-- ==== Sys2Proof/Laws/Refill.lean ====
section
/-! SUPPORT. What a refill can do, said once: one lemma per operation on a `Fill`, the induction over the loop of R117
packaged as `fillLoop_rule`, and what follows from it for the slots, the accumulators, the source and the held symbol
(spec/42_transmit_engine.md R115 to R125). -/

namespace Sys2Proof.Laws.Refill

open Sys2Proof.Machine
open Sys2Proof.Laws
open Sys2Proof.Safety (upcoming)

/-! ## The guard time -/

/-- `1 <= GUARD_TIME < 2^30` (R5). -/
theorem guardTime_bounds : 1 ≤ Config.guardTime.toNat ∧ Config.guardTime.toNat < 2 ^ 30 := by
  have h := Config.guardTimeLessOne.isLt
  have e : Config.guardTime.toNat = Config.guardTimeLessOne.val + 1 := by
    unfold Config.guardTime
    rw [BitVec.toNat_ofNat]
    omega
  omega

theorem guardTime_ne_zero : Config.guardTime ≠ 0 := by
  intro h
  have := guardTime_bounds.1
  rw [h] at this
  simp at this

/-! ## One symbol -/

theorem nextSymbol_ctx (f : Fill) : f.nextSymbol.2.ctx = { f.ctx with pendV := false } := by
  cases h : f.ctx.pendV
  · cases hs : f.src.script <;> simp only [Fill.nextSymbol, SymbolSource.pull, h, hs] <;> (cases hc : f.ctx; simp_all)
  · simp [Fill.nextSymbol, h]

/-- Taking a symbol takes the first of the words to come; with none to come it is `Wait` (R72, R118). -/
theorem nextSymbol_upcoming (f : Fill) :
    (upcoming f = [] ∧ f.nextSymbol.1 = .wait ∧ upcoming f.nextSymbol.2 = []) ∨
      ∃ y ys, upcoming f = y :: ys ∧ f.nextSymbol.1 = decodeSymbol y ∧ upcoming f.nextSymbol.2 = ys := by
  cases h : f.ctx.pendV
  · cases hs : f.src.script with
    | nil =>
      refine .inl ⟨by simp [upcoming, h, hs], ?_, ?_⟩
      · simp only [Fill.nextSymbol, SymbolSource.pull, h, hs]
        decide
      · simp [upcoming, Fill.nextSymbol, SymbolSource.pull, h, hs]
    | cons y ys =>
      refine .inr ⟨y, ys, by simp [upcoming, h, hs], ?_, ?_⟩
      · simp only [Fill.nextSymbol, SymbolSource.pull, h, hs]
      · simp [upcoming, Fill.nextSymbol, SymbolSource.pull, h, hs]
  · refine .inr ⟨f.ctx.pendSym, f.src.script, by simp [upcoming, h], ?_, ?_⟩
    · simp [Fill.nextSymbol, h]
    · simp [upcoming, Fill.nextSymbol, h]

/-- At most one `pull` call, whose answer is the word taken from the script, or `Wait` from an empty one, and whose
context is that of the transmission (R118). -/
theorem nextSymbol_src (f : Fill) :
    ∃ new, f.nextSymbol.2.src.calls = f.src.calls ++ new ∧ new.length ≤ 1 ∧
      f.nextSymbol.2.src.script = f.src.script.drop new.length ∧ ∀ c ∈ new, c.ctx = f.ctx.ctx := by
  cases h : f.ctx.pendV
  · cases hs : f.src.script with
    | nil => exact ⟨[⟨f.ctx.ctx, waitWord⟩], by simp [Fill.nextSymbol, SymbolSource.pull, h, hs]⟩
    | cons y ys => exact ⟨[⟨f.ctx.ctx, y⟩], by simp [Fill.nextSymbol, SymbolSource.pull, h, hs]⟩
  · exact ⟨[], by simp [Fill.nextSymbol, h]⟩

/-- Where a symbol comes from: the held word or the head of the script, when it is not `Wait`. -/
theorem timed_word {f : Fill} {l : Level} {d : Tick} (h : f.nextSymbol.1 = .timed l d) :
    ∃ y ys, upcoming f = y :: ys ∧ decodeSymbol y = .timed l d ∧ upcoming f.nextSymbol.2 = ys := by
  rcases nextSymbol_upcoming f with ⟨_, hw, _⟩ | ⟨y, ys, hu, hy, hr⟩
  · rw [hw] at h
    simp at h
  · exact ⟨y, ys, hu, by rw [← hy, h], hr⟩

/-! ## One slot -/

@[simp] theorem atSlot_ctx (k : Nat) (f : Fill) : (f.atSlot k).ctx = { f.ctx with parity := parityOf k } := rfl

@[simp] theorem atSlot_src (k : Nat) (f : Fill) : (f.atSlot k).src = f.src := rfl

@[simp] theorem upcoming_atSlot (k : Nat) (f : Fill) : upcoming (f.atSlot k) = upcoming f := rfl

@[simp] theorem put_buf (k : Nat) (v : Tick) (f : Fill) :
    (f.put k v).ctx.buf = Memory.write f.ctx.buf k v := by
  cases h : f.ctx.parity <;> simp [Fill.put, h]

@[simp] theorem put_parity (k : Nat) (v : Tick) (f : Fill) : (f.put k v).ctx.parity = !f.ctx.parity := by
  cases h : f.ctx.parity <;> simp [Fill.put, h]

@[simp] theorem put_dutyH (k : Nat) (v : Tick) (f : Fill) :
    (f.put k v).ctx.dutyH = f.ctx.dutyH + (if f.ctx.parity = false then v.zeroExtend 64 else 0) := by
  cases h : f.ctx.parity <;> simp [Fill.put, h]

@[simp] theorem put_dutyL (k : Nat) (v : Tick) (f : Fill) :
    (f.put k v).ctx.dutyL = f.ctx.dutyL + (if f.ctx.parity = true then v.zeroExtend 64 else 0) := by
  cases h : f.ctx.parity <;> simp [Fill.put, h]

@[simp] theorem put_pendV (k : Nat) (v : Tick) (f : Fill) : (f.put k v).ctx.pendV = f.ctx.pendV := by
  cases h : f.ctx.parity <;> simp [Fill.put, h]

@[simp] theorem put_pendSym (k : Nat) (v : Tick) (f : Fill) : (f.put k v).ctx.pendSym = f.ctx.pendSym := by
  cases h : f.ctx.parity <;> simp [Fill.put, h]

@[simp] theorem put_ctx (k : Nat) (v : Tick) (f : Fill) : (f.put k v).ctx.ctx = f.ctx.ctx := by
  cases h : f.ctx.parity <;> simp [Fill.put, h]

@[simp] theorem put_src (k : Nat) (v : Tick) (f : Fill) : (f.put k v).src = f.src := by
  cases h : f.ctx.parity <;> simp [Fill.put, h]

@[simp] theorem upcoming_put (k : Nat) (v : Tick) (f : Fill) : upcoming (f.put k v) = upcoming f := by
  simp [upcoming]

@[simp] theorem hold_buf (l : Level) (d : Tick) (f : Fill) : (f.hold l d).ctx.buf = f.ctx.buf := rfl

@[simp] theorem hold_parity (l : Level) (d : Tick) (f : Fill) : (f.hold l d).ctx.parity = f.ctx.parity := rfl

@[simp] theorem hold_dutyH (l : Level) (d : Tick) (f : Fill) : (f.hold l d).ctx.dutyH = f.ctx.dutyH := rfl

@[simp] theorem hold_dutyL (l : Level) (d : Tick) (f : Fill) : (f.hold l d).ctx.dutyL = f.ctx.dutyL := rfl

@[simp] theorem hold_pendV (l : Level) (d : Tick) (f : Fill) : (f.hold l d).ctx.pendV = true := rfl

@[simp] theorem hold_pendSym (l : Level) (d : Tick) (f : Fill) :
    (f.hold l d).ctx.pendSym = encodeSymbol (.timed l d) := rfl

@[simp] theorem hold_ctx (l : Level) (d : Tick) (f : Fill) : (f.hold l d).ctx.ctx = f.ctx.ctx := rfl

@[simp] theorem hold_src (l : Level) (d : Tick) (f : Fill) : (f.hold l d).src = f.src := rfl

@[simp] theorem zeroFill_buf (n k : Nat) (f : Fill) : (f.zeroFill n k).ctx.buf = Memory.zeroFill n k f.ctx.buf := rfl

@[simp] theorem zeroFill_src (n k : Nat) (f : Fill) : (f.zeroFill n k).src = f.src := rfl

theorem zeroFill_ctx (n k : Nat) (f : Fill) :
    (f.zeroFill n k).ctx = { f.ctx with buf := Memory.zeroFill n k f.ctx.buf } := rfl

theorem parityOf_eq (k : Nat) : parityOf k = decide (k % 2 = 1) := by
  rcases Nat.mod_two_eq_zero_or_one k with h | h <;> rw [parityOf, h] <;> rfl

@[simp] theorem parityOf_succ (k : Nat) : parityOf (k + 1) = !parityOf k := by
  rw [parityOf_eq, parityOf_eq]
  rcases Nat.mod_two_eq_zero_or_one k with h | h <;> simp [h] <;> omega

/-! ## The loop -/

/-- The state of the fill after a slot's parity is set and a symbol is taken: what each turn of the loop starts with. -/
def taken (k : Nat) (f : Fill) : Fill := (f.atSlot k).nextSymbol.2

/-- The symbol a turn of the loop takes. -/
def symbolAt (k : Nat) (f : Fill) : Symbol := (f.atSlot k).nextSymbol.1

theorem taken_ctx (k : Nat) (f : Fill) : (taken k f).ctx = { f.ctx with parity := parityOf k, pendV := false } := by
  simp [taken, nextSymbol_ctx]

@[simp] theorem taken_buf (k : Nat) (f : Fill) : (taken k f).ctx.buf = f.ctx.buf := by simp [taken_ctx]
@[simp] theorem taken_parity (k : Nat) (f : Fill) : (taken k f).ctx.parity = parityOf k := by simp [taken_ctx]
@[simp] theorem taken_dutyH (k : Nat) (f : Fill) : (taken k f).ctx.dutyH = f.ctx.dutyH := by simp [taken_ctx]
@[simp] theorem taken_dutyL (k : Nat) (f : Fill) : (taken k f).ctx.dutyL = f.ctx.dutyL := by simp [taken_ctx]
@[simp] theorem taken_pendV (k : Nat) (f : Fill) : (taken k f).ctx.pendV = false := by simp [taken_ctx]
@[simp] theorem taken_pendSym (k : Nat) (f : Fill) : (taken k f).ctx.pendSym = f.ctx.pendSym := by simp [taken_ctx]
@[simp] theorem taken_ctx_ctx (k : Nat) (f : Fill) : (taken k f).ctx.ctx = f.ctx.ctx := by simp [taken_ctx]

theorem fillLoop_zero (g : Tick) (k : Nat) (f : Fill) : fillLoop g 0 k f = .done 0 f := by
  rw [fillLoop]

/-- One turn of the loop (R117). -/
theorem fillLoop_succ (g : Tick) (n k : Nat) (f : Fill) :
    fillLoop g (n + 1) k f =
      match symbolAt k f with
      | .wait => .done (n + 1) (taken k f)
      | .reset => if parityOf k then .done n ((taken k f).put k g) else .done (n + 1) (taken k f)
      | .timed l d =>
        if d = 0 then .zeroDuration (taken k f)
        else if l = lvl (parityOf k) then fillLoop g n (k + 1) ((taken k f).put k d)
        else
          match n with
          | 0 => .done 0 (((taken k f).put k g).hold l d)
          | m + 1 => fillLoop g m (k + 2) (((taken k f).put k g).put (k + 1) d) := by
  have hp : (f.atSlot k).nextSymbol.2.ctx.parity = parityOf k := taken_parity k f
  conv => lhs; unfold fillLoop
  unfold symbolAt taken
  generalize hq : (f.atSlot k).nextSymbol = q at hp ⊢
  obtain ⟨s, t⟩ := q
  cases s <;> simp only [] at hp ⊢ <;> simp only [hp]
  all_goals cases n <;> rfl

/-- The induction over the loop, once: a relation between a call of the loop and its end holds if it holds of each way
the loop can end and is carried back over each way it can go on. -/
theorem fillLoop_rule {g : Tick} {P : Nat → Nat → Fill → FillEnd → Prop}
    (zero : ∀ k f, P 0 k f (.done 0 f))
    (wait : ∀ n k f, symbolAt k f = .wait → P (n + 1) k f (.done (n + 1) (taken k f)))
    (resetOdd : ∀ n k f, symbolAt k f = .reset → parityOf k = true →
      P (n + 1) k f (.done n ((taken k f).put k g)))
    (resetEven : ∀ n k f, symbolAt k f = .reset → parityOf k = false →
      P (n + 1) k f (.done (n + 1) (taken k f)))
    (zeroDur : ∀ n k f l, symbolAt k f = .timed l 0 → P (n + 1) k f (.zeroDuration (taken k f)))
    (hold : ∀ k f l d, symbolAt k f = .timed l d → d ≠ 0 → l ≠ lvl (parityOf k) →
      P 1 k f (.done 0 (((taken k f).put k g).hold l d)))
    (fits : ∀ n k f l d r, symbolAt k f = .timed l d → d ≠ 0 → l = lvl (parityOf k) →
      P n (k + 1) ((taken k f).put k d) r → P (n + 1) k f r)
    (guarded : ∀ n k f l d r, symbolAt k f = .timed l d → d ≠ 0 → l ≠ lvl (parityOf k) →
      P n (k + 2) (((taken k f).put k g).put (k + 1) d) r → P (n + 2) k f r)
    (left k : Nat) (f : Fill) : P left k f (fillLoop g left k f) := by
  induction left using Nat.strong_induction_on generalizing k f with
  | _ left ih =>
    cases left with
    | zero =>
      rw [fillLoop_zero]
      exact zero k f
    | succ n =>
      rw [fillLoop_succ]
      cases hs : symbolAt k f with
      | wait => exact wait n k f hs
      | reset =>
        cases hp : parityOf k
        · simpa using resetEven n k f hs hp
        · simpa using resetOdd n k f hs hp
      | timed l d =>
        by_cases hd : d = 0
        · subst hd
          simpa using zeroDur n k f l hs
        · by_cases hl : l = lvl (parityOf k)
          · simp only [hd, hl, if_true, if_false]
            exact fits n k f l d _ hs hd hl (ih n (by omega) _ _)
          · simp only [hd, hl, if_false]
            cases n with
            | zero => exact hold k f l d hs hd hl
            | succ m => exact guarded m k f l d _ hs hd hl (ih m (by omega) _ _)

*Work order*: Looking at the material above, please copy exactly every line from its first line through the line containing "loop of R117", with both ends included and nothing else.

*Response*:
-- ==== Sys2Proof/Laws/Refill.lean ====
section
/-! SUPPORT. What a refill can do, said once: one lemma per operation on a `Fill`, the induction over the loop of R117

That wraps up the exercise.